Could you set down exactly the lines in the records below between the line holding "d with stagedBy" and the line holding "def State.acceptFrame (s", inclusive?

*** Material shown

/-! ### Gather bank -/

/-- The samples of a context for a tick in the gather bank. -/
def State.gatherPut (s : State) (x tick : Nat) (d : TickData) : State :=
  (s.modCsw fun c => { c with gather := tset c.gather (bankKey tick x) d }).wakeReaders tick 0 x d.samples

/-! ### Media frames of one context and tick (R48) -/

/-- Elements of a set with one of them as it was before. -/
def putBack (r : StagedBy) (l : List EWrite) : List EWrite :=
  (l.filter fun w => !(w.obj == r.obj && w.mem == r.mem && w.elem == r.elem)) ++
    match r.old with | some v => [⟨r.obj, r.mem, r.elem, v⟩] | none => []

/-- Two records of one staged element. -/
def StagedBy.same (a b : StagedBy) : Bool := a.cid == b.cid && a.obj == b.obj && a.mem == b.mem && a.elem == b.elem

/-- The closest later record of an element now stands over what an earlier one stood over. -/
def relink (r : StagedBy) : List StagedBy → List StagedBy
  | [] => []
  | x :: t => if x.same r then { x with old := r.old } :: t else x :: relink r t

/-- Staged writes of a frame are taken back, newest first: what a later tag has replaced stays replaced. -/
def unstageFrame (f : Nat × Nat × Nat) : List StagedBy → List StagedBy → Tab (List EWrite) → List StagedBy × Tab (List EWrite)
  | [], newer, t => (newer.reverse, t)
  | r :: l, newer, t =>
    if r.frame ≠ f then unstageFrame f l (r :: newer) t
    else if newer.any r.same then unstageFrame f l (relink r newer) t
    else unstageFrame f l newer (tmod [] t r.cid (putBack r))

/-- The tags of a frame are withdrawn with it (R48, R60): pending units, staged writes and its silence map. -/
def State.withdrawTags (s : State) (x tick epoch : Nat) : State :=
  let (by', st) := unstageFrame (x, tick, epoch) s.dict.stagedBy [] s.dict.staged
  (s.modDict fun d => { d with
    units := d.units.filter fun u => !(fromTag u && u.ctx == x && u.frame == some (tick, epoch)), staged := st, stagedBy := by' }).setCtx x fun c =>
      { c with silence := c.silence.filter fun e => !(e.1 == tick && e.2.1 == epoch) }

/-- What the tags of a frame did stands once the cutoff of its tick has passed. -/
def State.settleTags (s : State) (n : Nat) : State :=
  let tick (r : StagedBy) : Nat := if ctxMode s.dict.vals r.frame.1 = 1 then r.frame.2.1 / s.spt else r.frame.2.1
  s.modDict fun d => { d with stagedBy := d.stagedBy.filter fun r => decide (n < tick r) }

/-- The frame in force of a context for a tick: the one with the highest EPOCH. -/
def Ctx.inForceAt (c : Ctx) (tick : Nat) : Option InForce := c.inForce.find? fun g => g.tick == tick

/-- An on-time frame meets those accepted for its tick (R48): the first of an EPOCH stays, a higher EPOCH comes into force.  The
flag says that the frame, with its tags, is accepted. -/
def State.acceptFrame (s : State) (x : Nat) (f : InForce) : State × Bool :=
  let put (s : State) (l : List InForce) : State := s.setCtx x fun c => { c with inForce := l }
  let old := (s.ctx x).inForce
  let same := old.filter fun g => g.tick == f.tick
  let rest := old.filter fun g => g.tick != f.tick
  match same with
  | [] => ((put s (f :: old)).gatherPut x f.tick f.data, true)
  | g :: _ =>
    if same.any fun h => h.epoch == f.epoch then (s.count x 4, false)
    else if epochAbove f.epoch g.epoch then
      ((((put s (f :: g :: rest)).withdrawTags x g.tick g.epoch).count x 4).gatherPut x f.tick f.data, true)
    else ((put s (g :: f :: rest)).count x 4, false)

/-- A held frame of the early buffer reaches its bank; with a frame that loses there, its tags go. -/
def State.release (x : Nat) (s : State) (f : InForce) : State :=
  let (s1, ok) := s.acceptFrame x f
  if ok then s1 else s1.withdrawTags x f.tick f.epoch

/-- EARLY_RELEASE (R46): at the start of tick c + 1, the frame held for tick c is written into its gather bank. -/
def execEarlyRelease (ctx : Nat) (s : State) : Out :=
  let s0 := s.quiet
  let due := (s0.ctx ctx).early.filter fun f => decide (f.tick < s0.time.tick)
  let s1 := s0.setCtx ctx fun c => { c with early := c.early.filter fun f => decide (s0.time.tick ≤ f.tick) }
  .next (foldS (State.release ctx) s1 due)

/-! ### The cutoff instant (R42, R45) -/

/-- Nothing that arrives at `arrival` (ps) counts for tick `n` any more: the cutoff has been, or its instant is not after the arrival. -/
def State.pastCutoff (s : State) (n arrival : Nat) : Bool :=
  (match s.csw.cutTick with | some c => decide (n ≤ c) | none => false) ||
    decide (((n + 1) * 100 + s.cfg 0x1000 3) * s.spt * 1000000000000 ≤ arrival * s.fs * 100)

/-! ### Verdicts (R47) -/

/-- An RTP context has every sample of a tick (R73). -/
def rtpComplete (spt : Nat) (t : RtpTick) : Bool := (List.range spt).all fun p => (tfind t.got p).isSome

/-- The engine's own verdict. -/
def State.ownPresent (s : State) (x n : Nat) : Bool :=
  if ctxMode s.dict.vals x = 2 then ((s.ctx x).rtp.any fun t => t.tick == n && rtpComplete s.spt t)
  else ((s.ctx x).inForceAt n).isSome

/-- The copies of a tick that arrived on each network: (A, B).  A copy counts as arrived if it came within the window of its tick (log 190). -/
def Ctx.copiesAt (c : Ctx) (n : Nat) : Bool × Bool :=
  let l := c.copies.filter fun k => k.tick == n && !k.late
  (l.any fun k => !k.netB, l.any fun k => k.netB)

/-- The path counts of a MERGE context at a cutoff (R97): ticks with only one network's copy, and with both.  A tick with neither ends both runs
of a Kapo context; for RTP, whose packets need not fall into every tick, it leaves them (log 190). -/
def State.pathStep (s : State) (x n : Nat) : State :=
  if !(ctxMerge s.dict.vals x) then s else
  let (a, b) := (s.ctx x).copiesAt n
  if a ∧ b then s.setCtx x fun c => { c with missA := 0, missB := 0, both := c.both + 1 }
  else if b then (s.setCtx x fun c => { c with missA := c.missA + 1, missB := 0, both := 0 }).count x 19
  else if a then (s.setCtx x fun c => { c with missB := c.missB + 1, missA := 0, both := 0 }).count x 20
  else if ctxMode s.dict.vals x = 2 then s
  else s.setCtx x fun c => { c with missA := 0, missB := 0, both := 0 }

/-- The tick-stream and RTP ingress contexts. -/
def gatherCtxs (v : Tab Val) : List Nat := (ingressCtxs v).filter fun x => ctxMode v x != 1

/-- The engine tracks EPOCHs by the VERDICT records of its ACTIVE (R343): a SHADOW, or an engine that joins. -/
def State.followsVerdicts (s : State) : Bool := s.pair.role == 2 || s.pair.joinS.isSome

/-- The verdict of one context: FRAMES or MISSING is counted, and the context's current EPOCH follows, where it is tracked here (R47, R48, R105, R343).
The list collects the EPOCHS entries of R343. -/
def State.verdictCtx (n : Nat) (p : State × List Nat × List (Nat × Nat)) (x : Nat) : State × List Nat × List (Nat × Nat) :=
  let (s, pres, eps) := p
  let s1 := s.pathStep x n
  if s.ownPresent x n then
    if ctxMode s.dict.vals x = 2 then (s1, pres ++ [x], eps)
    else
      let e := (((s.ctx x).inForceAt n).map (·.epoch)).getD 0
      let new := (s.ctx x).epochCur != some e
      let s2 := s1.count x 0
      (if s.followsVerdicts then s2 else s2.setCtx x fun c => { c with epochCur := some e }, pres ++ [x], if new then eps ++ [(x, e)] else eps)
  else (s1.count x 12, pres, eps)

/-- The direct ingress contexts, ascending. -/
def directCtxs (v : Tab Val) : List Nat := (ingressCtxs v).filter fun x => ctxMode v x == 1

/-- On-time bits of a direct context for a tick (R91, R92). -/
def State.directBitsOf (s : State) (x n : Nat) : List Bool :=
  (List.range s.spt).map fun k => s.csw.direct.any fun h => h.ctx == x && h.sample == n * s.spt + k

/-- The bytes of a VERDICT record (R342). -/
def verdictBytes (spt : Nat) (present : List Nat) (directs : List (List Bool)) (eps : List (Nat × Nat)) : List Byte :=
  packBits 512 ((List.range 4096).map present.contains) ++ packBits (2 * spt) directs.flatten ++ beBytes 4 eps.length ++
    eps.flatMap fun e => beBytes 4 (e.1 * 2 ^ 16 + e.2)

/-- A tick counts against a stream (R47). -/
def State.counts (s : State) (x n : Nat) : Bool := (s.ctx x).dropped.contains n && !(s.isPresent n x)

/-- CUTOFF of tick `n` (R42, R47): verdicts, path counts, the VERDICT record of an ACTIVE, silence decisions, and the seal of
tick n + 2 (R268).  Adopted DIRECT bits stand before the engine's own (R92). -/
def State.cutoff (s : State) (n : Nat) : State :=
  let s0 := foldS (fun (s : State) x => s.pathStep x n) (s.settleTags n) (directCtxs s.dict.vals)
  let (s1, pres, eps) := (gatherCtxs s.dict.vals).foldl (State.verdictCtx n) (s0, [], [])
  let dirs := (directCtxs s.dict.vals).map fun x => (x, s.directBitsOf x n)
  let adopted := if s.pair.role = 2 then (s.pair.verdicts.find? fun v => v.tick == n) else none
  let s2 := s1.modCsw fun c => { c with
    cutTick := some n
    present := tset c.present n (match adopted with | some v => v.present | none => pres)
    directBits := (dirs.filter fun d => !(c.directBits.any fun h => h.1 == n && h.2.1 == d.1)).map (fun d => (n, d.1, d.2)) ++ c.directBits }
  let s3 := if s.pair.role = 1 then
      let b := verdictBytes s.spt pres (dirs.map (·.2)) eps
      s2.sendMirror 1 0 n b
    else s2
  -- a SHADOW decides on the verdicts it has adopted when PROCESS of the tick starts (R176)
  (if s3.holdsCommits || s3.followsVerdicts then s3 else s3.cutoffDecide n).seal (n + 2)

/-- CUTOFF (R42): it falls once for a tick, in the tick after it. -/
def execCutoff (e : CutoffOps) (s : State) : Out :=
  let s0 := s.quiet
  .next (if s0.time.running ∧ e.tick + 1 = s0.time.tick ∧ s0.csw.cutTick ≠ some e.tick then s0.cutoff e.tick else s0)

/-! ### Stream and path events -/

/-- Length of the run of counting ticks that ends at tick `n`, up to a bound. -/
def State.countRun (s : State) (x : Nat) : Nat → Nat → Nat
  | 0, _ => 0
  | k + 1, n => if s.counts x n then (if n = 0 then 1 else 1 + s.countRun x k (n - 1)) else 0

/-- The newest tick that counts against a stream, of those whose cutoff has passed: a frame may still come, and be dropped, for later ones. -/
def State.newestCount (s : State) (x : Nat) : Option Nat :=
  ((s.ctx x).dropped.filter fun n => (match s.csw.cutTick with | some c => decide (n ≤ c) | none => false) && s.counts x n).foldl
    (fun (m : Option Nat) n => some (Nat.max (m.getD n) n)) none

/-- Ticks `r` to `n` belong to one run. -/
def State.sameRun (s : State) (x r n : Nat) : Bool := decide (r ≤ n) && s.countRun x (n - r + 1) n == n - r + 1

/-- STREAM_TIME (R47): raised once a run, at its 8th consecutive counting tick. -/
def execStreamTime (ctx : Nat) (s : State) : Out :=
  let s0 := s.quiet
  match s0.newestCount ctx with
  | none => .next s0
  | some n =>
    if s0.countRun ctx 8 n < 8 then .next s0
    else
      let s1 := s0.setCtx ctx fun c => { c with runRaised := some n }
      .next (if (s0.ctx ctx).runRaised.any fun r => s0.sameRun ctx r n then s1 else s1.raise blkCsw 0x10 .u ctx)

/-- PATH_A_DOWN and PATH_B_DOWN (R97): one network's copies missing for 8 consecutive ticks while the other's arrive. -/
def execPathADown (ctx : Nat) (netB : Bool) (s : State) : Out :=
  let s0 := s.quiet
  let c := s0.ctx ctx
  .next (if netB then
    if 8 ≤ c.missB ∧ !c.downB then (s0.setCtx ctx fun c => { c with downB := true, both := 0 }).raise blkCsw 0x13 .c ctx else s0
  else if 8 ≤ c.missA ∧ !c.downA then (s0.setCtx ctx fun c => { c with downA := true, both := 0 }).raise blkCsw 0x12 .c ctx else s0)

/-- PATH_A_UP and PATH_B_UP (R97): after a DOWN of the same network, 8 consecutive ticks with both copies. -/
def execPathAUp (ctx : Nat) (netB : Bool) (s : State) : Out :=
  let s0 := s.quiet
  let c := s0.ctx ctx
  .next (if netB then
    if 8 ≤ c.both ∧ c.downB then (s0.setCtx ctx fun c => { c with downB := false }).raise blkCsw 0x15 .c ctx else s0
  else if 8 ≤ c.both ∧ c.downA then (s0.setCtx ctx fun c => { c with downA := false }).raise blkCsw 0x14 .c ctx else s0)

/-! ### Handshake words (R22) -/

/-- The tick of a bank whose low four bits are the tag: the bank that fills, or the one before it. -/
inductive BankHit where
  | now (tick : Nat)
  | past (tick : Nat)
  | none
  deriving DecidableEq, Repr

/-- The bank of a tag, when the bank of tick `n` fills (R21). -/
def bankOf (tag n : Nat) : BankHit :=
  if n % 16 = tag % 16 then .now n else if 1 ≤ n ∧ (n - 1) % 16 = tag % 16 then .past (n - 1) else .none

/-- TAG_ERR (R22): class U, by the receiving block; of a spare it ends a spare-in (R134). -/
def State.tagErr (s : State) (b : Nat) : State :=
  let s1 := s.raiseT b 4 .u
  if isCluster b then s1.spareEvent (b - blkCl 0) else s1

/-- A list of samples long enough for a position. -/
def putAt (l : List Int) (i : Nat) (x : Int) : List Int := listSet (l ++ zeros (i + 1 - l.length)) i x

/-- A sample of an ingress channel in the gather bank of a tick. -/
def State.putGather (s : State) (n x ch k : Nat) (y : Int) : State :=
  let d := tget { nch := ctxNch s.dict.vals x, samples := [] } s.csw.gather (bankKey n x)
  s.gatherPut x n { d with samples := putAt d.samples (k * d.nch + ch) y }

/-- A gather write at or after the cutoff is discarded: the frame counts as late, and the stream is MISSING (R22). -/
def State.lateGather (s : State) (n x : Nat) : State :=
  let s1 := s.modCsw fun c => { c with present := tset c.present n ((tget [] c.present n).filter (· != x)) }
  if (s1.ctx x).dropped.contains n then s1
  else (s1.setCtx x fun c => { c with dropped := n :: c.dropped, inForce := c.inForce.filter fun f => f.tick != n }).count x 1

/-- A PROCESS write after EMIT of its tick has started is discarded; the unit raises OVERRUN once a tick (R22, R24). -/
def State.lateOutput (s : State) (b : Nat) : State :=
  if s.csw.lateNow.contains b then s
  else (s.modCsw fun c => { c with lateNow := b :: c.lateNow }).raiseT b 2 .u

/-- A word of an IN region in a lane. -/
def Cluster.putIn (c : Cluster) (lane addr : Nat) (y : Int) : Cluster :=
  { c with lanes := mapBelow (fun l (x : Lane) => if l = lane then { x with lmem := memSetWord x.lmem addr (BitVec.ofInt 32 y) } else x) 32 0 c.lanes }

******

- Answer to the exercise:
  s.modDict fun d => { d with stagedBy := d.stagedBy.filter fun r => decide (n < tick r) }

/-- The frame in force of a context for a tick: the one with the highest EPOCH. -/
def Ctx.inForceAt (c : Ctx) (tick : Nat) : Option InForce := c.inForce.find? fun g => g.tick == tick

/-- An on-time frame meets those accepted for its tick (R48): the first of an EPOCH stays, a higher EPOCH comes into force.  The
flag says that the frame, with its tags, is accepted. -/
def State.acceptFrame (s : State) (x : Nat) (f : InForce) : State × Bool :=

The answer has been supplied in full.